Nor is the Japanese investment in the US at all comparable to the Big Three’s, even setting aside the nearly million retired Americans who depend on the Big Three for their retirement benefits and health care.  General Motors alone employs more Americans than all the foreign automakers put together, and Ford runs nearly as many assembly lines in the United States as do Toyota, Honda, Nissan, Hyundai, and VW put together.  The Big Three buy 80% of the car parts manufactured in the United States, and their cars average 79% domestic content, compared to 35% domestic content for foreign cars sold here.  And the Big Three employ the vast bulk of their engineers, designers, and managers in the United States, unlike their foreign competitors, which keep most such work in Japan or Germany, which is also where the profits they make from selling cars here wind up.  In fact, the Big Three spend more each year in America on R & D than does the pharmaceutical industry, employing 65,000 skilled workers on research and development in Michigan alone.

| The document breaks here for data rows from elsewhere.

/-- A change of FE that keeps its levels in the scale. -/
theorem moves_fe (fe : FadeEngine)
    (h : H → s.Sound → (∀ c, (fe.chan.get c).LevelsInScale) ∧ ∀ p ∈ fe.waiting, p.LevelsInScale) :
    s.Moves H { s with fe := fe } :=
  .of_sound rfl rfl fun hH hs =>
    { takeover := hs.levels.takeover, link := hs.levels.link, fader := hs.levels.fader, master := hs.levels.master
      fade := (h hH hs).1, waiting := (h hH hs).2 }

theorem moves_modifyFe (c : Channel) (f : FadeChannel → FadeChannel)
    (h : H → s.Sound → (s.fe.chan.get c).LevelsInScale → (f (s.fe.chan.get c)).LevelsInScale) : s.Moves H (s.modifyFe c f) :=
  moves_fe s _ fun hH hs => by
    refine ⟨fun d => ?_, hs.levels.waiting⟩
    show ((s.fe.chan.modify c f).get d).LevelsInScale
    rw [Table.get_modify]
    split
    · next e => subst e; exact h hH hs (hs.levels.fade c)
    · exact hs.levels.fade d

theorem moves_waiting (q : List PendingStep) (h : H → s.Sound → ∀ p ∈ q, p.LevelsInScale) :
    s.Moves H { s with fe.waiting := q } :=
  moves_fe s _ fun hH hs => ⟨hs.levels.fade, h hH hs⟩

/-- Entries that leave the pending list leave the others as they are. -/
theorem moves_filterWaiting (keep : PendingStep → Bool) : s.Moves H { s with fe.waiting := s.fe.waiting.filter keep } :=
  moves_waiting s _ fun _ hs p hp => hs.levels.waiting p (List.mem_of_mem_filter hp)

theorem moves_startFade (c : Channel) (cue : Cue) {target : Level} (fade : Nat) (curve : Curve) (priority : Bool)
    (ht : H → s.Sound → InScale target) : s.Moves H (s.startFade c cue target fade curve priority) :=
  (moves_modifyFe s c _ fun hH hs _ => .begin (hs.startLevel c priority) (ht hH hs) ..).trans (moves_notice ..)

theorem moves_startStep {p : PendingStep} (hp : H → p.LevelsInScale) : s.Moves H (s.startStep p) := by
  unfold State.startStep
  dsimp only
  split
  · exact moves_modifyFe s _ _ fun _ _ h => h
  · next x hx =>
    exact (moves_startFade s _ _ _ _ _ fun hH _ => hp hH x hx).trans (moves_modifyFe _ _ _ fun _ _ h => h)

theorem mem_placePending {p x : PendingStep} {q : List PendingStep} (h : x ∈ placePending p q) : x = p ∨ x ∈ q := by
  obtain ⟨a, b, rfl, -, -, e⟩ := placePending_split p q
  rw [e] at h
  simp only [List.mem_append, List.mem_cons] at h ⊢
  tauto

theorem moves_takeStep {p : PendingStep} (hp : H → p.LevelsInScale) : s.Moves H (s.takeStep p) := by
  unfold State.takeStep
  dsimp only
  split
  · exact (moves_filterWaiting s _).trans (moves_startStep _ hp)
  · refine moves_waiting s _ fun hH hs x hx => ?_
    rcases mem_placePending hx with rfl | hx
    · exact hp hH
    · exact hs.levels.waiting x (List.mem_of_mem_filter hx)

/-- The steps that start together, each with a level of the scale. -/
theorem moves_startSteps (l : List PendingStep) (hl : H → ∀ p ∈ l, p.LevelsInScale) : s.Moves H (l.foldl State.startStep s) :=
  .foldl _ l (fun p hp t => moves_startStep t fun hH => hl hH p hp) s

But doesn’t Detroit deserve to die, for making such terrible cars?  Not really.  The initial quality surveys conducted by J D Power show that American cars are as good as anything the Japanese and Germans have to offer.  Last year, that survey saw a Ford product get the number one ranking in five different product segments, more than any other company.  And the award for the best plant in terms of overall quality worldwide went to a Ford plant in Michigan.  This year, JD Power rated the Chevrolet Malibu as the best car in the mid-size car category, and the Pontiac Grand Prix as the best car in the large car category.  Even Consumer Reports, long a fierce critic of Detroit (and the publication of an organization that was deemed subversive by the House Un-American Activities Committee) recently admitted that, with the exception of a few truck-based designs, “Ford’s reliability is now on par with good Japanese automakers.”

Despite all this, there is no doubt the GM, Ford, and Chrysler are now in a precarious state, having been hit by rising gas prices and a collapsing credit market at the same time.  But there is good reason to believe that they will be able to pay back the loans they receive and become profitable again, even as Chrysler paid back the loan it received from the federal government in 1979 and became profitable again.  The new UAW contract contains substantial concessions, largely eliminating the labor cost differential between the Big Three and the Japanese, and GM and Ford are poised to introduce new fuel efficient cars such as the Chevrolet Cruze and the Ford Fiesta.  But even if the attempt to save the Big Three ultimately fails, both prudence and patriotism suggest that it is worth trying.

No doubt Lowry’s arguments will find an appreciative audience among those who take delight in denigrating American industry and American workers.  But I have noticed something about Lowry and most of the other vocal critics of the prospect of loans for Detroit.  They don’t live in the industrial Midwest, and they don’t give a damn about those of us who do.  Although David Brooks’ argument that the GOP “cannot continue to insult the sensibilities of the educated class and the entire East and West coasts” is getting a respectful hearing at NR, none of the “conservative movement’s” gurus seems particularly interested in figuring out why McCain lost every state in the industrial Midwest, even though those states are filled with social conservatives of the type who have been voting Republican since Nixon.  All my life, I have seen tax dollars flow out of the industrial Midwest, to pay for water projects so people can live in the desert, agricultural subsidies, the myriad of military installations generations of Southern congressmen succeeded in spreading around the Sunbelt, not to mention the S & L bailout, which was concentrated in the Sunbelt, and now the massive Wall Street bailout, which, not coincidentally, has been especially helpful to the city National Review calls home.  The notion that America can afford all that, but cannot afford a $25-50 billion dollar loan to help preserve the industry vital to the industrial Midwest, is laughable, and a cruel joke to those of us who live here.  But if Republicans want the joke to be on them, they can listen to Lowry, line up to damn the American auto industry, and look forward to losing the Great Lakes states year after year after year.